Bopp's assertions about harassment are not backed up by the record, or an issue before justices, they said.
“There is no credible evidence at all that individuals who signed the petitions to put Referendum 71 on the ballot suffered intimidation or harassment,” said Anne Levinson, chairwoman of Washington Families Standing Together.
This case is garnering national attention for an assortment of reasons.
Twenty-three states handle petitions for initiatives and referendums in the way Washington does. Many filed briefs with the court supporting Washington.
Media organizations, including The Herald, filed a brief arguing petitions are public records that are vitally important for monitoring the workings of government and conduct of elections.
Activists across the political spectrum are watching closely, too.
“It's an effort for interest groups to get involved and shut down public disclosure that up until now has been uncontroversial information,” said attorney Kevin Hamilton of Perkins Coie in Seattle, a specialist in election law who represents Washington Families Standing Together.
Conservatives argue they need protection from political opponents who are pulling out all the stops to halt their petition drives.
In its filing, the Alliance Defense Fund, whose lawyers focus on civil liberties and religion cases, contends that “fear of harassment at the hands of pressure groups … discourages people from signing petitions.”
The last word?
Wednesday may not resolve what happens with those boxes of signatures in Olympia.

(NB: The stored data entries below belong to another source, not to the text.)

-- ==== Sys2Proof/Laws/Arms.lean ====
section
/-!
SUPPORT. One equation for each arm of exec, and for each syllable and word of the encoder, so that no proof unfolds their cases.
-/
namespace Sys2Proof.Laws

open Machine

This case deals with all signers of all petitions. If Bopp loses, he could try again and focus on treatment of signers of Referendum 71. If it comes to that, he would need to present specific instances of harassment and intimidation.
Levinson said that “boggles the mind.”
“They're making false claims in an attempt to undermine laws that are in place to protect the integrity and openness of our political process,” she said. “These laws are in place on behalf of the public, regardless of which side one is on.”